Informacoes sobre ordens
| Nome do Produto | Numero de Catalogo | UNID | Preco | Qde | FAVORITOS | |
RPA194 Plasmídeo duplo de Nickase (h) | sc-400816-NIC | 20 µg | $410.00 | |||
RPA194 Plasmídeo duplo de Nickase (h2) | sc-400816-NIC-2 | 20 µg | $410.00 |
POLR1A codifica a RPA194, a subunidade catalítica da RNA polimerase I que conduz a síntese do pré-rRNA 47S no nucléolo, uma etapa limitante para a biogênese de ribossomos. A RPA194 atua no maquinário de transcrição da Pol I para sustentar a organização nucleolar, o crescimento celular e a coordenação do processamento do RNA ribossômico com o estado metabólico da célula. A perturbação da transcrição de rRNA dependente de POLR1A altera a sinalização de estresse nucleolar e as respostas subsequentes associadas ao p53, ligando essa via ao controle do ciclo celular e à vigilância do genoma. Variações genéticas e a desregulação da atividade da Pol I têm sido associadas a fenótipos relacionados a ribossomopatias e são amplamente estudadas no contexto da biologia proliferativa e da adaptação ao estresse.

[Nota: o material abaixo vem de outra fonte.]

@[simp] theorem State.setJobQueue_chip (s : State) (u : Nat) (q : List Job) : (s.setJobQueue u q).chip = s.chip := rfl
@[simp] theorem State.setJobQueue_boot (s : State) (u : Nat) (q : List Job) : (s.setJobQueue u q).boot = s.boot := rfl
@[simp] theorem State.setJobQueue_hcp (s : State) (u : Nat) (q : List Job) : (s.setJobQueue u q).hcp = s.hcp := rfl
@[simp] theorem State.setJobQueue_time (s : State) (u : Nat) (q : List Job) : (s.setJobQueue u q).time = s.time := rfl
@[simp] theorem State.setJobQueue_cal (s : State) (u : Nat) (q : List Job) : (s.setJobQueue u q).cal = s.cal := rfl
@[simp] theorem State.setJobQueue_xfer (s : State) (u : Nat) (q : List Job) : (s.setJobQueue u q).xfer = s.xfer := rfl
@[simp] theorem State.setJobQueue_lanes (s : State) (u : Nat) (q : List Job) : (s.setJobQueue u q).lanes = s.lanes := rfl
@[simp] theorem State.setJobQueue_bgls (s : State) (u : Nat) (q : List Job) : (s.setJobQueue u q).bgls = s.bgls := rfl
@[simp] theorem State.setJobQueue_dclks (s : State) (u : Nat) (q : List Job) : (s.setJobQueue u q).dclks = s.dclks := rfl
@[simp] theorem State.setJobQueue_srefs (s : State) (u : Nat) (q : List Job) : (s.setJobQueue u q).srefs = s.srefs := rfl
@[simp] theorem State.setJobQueue_jesds (s : State) (u : Nat) (q : List Job) : (s.setJobQueue u q).jesds = s.jesds := rfl
@[simp] theorem State.setJobQueue_bglIns (s : State) (u : Nat) (q : List Job) : (s.setJobQueue u q).bglIns = s.bglIns := rfl
@[simp] theorem State.setJobQueue_scps (s : State) (u : Nat) (q : List Job) : (s.setJobQueue u q).scps = s.scps := rfl
@[simp] theorem State.setJobQueue_channels (s : State) (u : Nat) (q : List Job) : (s.setJobQueue u q).channels = s.channels := rfl
@[simp] theorem State.setJobQueue_pipes (s : State) (u : Nat) (q : List Job) : (s.setJobQueue u q).pipes = s.pipes := rfl
@[simp] theorem State.setJobQueue_profiles (s : State) (u : Nat) (q : List Job) : (s.setJobQueue u q).profiles = s.profiles := rfl
@[simp] theorem State.setJobQueue_ledger (s : State) (u : Nat) (q : List Job) : (s.setJobQueue u q).ledger = s.ledger := rfl
@[simp] theorem State.setJobQueue_cap (s : State) (u : Nat) (q : List Job) : (s.setJobQueue u q).cap = s.cap := rfl
@[simp] theorem State.setJobQueue_comp (s : State) (u : Nat) (q : List Job) : (s.setJobQueue u q).comp = { s.comp with queues := tset [] s.comp.queues u q } := rfl
@[simp] theorem State.setJobQueue_strm (s : State) (u : Nat) (q : List Job) : (s.setJobQueue u q).strm = s.strm := rfl
@[simp] theorem State.setJobQueue_upl (s : State) (u : Nat) (q : List Job) : (s.setJobQueue u q).upl = s.upl := rfl
@[simp] theorem State.setJobQueue_flt (s : State) (u : Nat) (q : List Job) : (s.setJobQueue u q).flt = s.flt := rfl
@[simp] theorem State.setJobQueue_island (s : State) (u : Nat) (q : List Job) : (s.setJobQueue u q).island = s.island := rfl
@[simp] theorem State.setJobQueue_tick (s : State) (u : Nat) (q : List Job) : (s.setJobQueue u q).tick = s.tick := rfl
@[simp] theorem State.setJobQueue_freeCount (s : State) (u : Nat) (q : List Job) : (s.setJobQueue u q).freeCount = s.freeCount := rfl
@[simp] theorem State.setJobQueue_emitted (s : State) (u : Nat) (q : List Job) : (s.setJobQueue u q).emitted = s.emitted := rfl
@[simp] theorem State.setJobQueue_pending (s : State) (u : Nat) (q : List Job) : (s.setJobQueue u q).pending = s.pending := rfl

@[simp] theorem State.setJobRunning_chip (s : State) (u : Nat) (j : Option Job) : (s.setJobRunning u j).chip = s.chip := rfl
@[simp] theorem State.setJobRunning_boot (s : State) (u : Nat) (j : Option Job) : (s.setJobRunning u j).boot = s.boot := rfl
@[simp] theorem State.setJobRunning_hcp (s : State) (u : Nat) (j : Option Job) : (s.setJobRunning u j).hcp = s.hcp := rfl
@[simp] theorem State.setJobRunning_time (s : State) (u : Nat) (j : Option Job) : (s.setJobRunning u j).time = s.time := rfl
@[simp] theorem State.setJobRunning_cal (s : State) (u : Nat) (j : Option Job) : (s.setJobRunning u j).cal = s.cal := rfl
@[simp] theorem State.setJobRunning_xfer (s : State) (u : Nat) (j : Option Job) : (s.setJobRunning u j).xfer = s.xfer := rfl
@[simp] theorem State.setJobRunning_lanes (s : State) (u : Nat) (j : Option Job) : (s.setJobRunning u j).lanes = s.lanes := rfl
@[simp] theorem State.setJobRunning_bgls (s : State) (u : Nat) (j : Option Job) : (s.setJobRunning u j).bgls = s.bgls := rfl
@[simp] theorem State.setJobRunning_dclks (s : State) (u : Nat) (j : Option Job) : (s.setJobRunning u j).dclks = s.dclks := rfl
@[simp] theorem State.setJobRunning_srefs (s : State) (u : Nat) (j : Option Job) : (s.setJobRunning u j).srefs = s.srefs := rfl
@[simp] theorem State.setJobRunning_jesds (s : State) (u : Nat) (j : Option Job) : (s.setJobRunning u j).jesds = s.jesds := rfl
@[simp] theorem State.setJobRunning_bglIns (s : State) (u : Nat) (j : Option Job) : (s.setJobRunning u j).bglIns = s.bglIns := rfl
@[simp] theorem State.setJobRunning_scps (s : State) (u : Nat) (j : Option Job) : (s.setJobRunning u j).scps = s.scps := rfl
@[simp] theorem State.setJobRunning_channels (s : State) (u : Nat) (j : Option Job) : (s.setJobRunning u j).channels = s.channels := rfl
@[simp] theorem State.setJobRunning_pipes (s : State) (u : Nat) (j : Option Job) : (s.setJobRunning u j).pipes = s.pipes := rfl
@[simp] theorem State.setJobRunning_profiles (s : State) (u : Nat) (j : Option Job) : (s.setJobRunning u j).profiles = s.profiles := rfl
@[simp] theorem State.setJobRunning_ledger (s : State) (u : Nat) (j : Option Job) : (s.setJobRunning u j).ledger = s.ledger := rfl
@[simp] theorem State.setJobRunning_cap (s : State) (u : Nat) (j : Option Job) : (s.setJobRunning u j).cap = s.cap := rfl
@[simp] theorem State.setJobRunning_comp (s : State) (u : Nat) (j : Option Job) : (s.setJobRunning u j).comp = { s.comp with running := tset none s.comp.running u j } := rfl
@[simp] theorem State.setJobRunning_strm (s : State) (u : Nat) (j : Option Job) : (s.setJobRunning u j).strm = s.strm := rfl
@[simp] theorem State.setJobRunning_upl (s : State) (u : Nat) (j : Option Job) : (s.setJobRunning u j).upl = s.upl := rfl
@[simp] theorem State.setJobRunning_flt (s : State) (u : Nat) (j : Option Job) : (s.setJobRunning u j).flt = s.flt := rfl
@[simp] theorem State.setJobRunning_island (s : State) (u : Nat) (j : Option Job) : (s.setJobRunning u j).island = s.island := rfl
@[simp] theorem State.setJobRunning_tick (s : State) (u : Nat) (j : Option Job) : (s.setJobRunning u j).tick = s.tick := rfl
@[simp] theorem State.setJobRunning_freeCount (s : State) (u : Nat) (j : Option Job) : (s.setJobRunning u j).freeCount = s.freeCount := rfl
@[simp] theorem State.setJobRunning_emitted (s : State) (u : Nat) (j : Option Job) : (s.setJobRunning u j).emitted = s.emitted := rfl
@[simp] theorem State.setJobRunning_pending (s : State) (u : Nat) (j : Option Job) : (s.setJobRunning u j).pending = s.pending := rfl

@[simp] theorem State.setJobStopped_chip (s : State) (n : Nat) (j : Option Job) (p : Bytes) : (s.setJobStopped n j p).chip = s.chip := rfl
@[simp] theorem State.setJobStopped_boot (s : State) (n : Nat) (j : Option Job) (p : Bytes) : (s.setJobStopped n j p).boot = s.boot := rfl
@[simp] theorem State.setJobStopped_hcp (s : State) (n : Nat) (j : Option Job) (p : Bytes) : (s.setJobStopped n j p).hcp = s.hcp := rfl
@[simp] theorem State.setJobStopped_time (s : State) (n : Nat) (j : Option Job) (p : Bytes) : (s.setJobStopped n j p).time = s.time := rfl
@[simp] theorem State.setJobStopped_cal (s : State) (n : Nat) (j : Option Job) (p : Bytes) : (s.setJobStopped n j p).cal = s.cal := rfl
@[simp] theorem State.setJobStopped_xfer (s : State) (n : Nat) (j : Option Job) (p : Bytes) : (s.setJobStopped n j p).xfer = s.xfer := rfl
@[simp] theorem State.setJobStopped_lanes (s : State) (n : Nat) (j : Option Job) (p : Bytes) : (s.setJobStopped n j p).lanes = s.lanes := rfl
@[simp] theorem State.setJobStopped_bgls (s : State) (n : Nat) (j : Option Job) (p : Bytes) : (s.setJobStopped n j p).bgls = s.bgls := rfl
@[simp] theorem State.setJobStopped_dclks (s : State) (n : Nat) (j : Option Job) (p : Bytes) : (s.setJobStopped n j p).dclks = s.dclks := rfl
@[simp] theorem State.setJobStopped_srefs (s : State) (n : Nat) (j : Option Job) (p : Bytes) : (s.setJobStopped n j p).srefs = s.srefs := rfl
@[simp] theorem State.setJobStopped_jesds (s : State) (n : Nat) (j : Option Job) (p : Bytes) : (s.setJobStopped n j p).jesds = s.jesds := rfl
@[simp] theorem State.setJobStopped_bglIns (s : State) (n : Nat) (j : Option Job) (p : Bytes) : (s.setJobStopped n j p).bglIns = s.bglIns := rfl
@[simp] theorem State.setJobStopped_scps (s : State) (n : Nat) (j : Option Job) (p : Bytes) : (s.setJobStopped n j p).scps = s.scps := rfl
@[simp] theorem State.setJobStopped_channels (s : State) (n : Nat) (j : Option Job) (p : Bytes) : (s.setJobStopped n j p).channels = s.channels := rfl
@[simp] theorem State.setJobStopped_pipes (s : State) (n : Nat) (j : Option Job) (p : Bytes) : (s.setJobStopped n j p).pipes = s.pipes := rfl
@[simp] theorem State.setJobStopped_profiles (s : State) (n : Nat) (j : Option Job) (p : Bytes) : (s.setJobStopped n j p).profiles = s.profiles := rfl
@[simp] theorem State.setJobStopped_ledger (s : State) (n : Nat) (j : Option Job) (p : Bytes) : (s.setJobStopped n j p).ledger = s.ledger := rfl
@[simp] theorem State.setJobStopped_cap (s : State) (n : Nat) (j : Option Job) (p : Bytes) : (s.setJobStopped n j p).cap = s.cap := rfl
@[simp] theorem State.setJobStopped_comp (s : State) (n : Nat) (j : Option Job) (p : Bytes) : (s.setJobStopped n j p).comp = { s.comp with
    stopped := tset none s.comp.stopped n j, stops := tset [] s.comp.stops n p } := rfl
@[simp] theorem State.setJobStopped_strm (s : State) (n : Nat) (j : Option Job) (p : Bytes) : (s.setJobStopped n j p).strm = s.strm := rfl
@[simp] theorem State.setJobStopped_upl (s : State) (n : Nat) (j : Option Job) (p : Bytes) : (s.setJobStopped n j p).upl = s.upl := rfl
@[simp] theorem State.setJobStopped_flt (s : State) (n : Nat) (j : Option Job) (p : Bytes) : (s.setJobStopped n j p).flt = s.flt := rfl
@[simp] theorem State.setJobStopped_island (s : State) (n : Nat) (j : Option Job) (p : Bytes) : (s.setJobStopped n j p).island = s.island := rfl
@[simp] theorem State.setJobStopped_tick (s : State) (n : Nat) (j : Option Job) (p : Bytes) : (s.setJobStopped n j p).tick = s.tick := rfl
@[simp] theorem State.setJobStopped_freeCount (s : State) (n : Nat) (j : Option Job) (p : Bytes) : (s.setJobStopped n j p).freeCount = s.freeCount := rfl
@[simp] theorem State.setJobStopped_emitted (s : State) (n : Nat) (j : Option Job) (p : Bytes) : (s.setJobStopped n j p).emitted = s.emitted := rfl
@[simp] theorem State.setJobStopped_pending (s : State) (n : Nat) (j : Option Job) (p : Bytes) : (s.setJobStopped n j p).pending = s.pending := rfl

@[simp] theorem State.draw_chip (s : State) : s.draw.2.chip = s.chip := rfl
@[simp] theorem State.draw_boot (s : State) : s.draw.2.boot = s.boot := rfl
@[simp] theorem State.draw_hcp (s : State) : s.draw.2.hcp = s.hcp := rfl
@[simp] theorem State.draw_time (s : State) : s.draw.2.time = s.time := rfl
@[simp] theorem State.draw_cal (s : State) : s.draw.2.cal = s.cal := rfl
@[simp] theorem State.draw_xfer (s : State) : s.draw.2.xfer = s.xfer := rfl
@[simp] theorem State.draw_lanes (s : State) : s.draw.2.lanes = s.lanes := rfl
@[simp] theorem State.draw_bgls (s : State) : s.draw.2.bgls = s.bgls := rfl
@[simp] theorem State.draw_dclks (s : State) : s.draw.2.dclks = s.dclks := rfl
@[simp] theorem State.draw_srefs (s : State) : s.draw.2.srefs = s.srefs := rfl
@[simp] theorem State.draw_jesds (s : State) : s.draw.2.jesds = s.jesds := rfl
@[simp] theorem State.draw_bglIns (s : State) : s.draw.2.bglIns = s.bglIns := rfl
@[simp] theorem State.draw_scps (s : State) : s.draw.2.scps = s.scps := rfl
@[simp] theorem State.draw_channels (s : State) : s.draw.2.channels = s.channels := rfl
@[simp] theorem State.draw_pipes (s : State) : s.draw.2.pipes = s.pipes := rfl
@[simp] theorem State.draw_profiles (s : State) : s.draw.2.profiles = s.profiles := rfl
@[simp] theorem State.draw_ledger (s : State) : s.draw.2.ledger = s.ledger := rfl
@[simp] theorem State.draw_cap (s : State) : s.draw.2.cap = s.cap := rfl
@[simp] theorem State.draw_comp (s : State) : s.draw.2.comp = s.comp := rfl
@[simp] theorem State.draw_strm (s : State) : s.draw.2.strm = s.strm := rfl
@[simp] theorem State.draw_upl (s : State) : s.draw.2.upl = s.upl := rfl
@[simp] theorem State.draw_flt (s : State) : s.draw.2.flt = s.flt := rfl
@[simp] theorem State.draw_island (s : State) : s.draw.2.island = s.island := rfl
@[simp] theorem State.draw_tick (s : State) : s.draw.2.tick = s.tick := rfl
@[simp] theorem State.draw_freeCount (s : State) : s.draw.2.freeCount = s.freeCount + 1 := rfl
@[simp] theorem State.draw_emitted (s : State) : s.draw.2.emitted = s.emitted := rfl
@[simp] theorem State.draw_pending (s : State) : s.draw.2.pending = s.pending := rfl

end Sys2Proof.Machine
end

RPA194 O Plasmídeo de Nickase Dupla (h) consiste num par de plasmídeos combinados, concebidos para a edição de alta especificidade do locus POLR1A em linhas celulares human. Cada plasmídeo expressa uma nickase Cas9 D10A e um sgRNA distinto que tem como alvo cadeias de ADN opostas dentro de POLR1A. Quando direcionadas para locais adjacentes em cadeias de ADN opostas, as duas nickases geram cortes deslocados numa única cadeia que, em conjunto, produzem uma quebra escalonada de cadeia dupla, exigindo uma atividade coordenada no alvo por parte de ambas as guias. A quebra de ADN resultante é resolvida por vias de reparação celular endógenas, mais frequentemente através da junção de extremidades não homólogas (NHEJ), levando a inserções ou deleções que perturbam a função POLR1A. Ao exigir o envolvimento de dois sgRNA no locus alvo, a abordagem de dupla nickase aumenta a especificidade da edição e fornece uma estratégia CRISPR complementar para aplicações em que se deseja um controlo adicional sobre a precisão do direcionamento.
Para apoiar a identificação eficiente das células editadas, um plasmídeo codifica GFP para visualização fluorescente das populações transfectadas, enquanto o plasmídeo complementar transporta um gene de resistência à puromicina para seleção antibiótica. Em conjunto, estas características apoiam o enriquecimento eficiente das populações co-transfectadas e simplificam a validação dos clones com POLR1A interrompido.
Apenas para uso em investigação. Não se destina a uso diagnóstico ou terapêutico.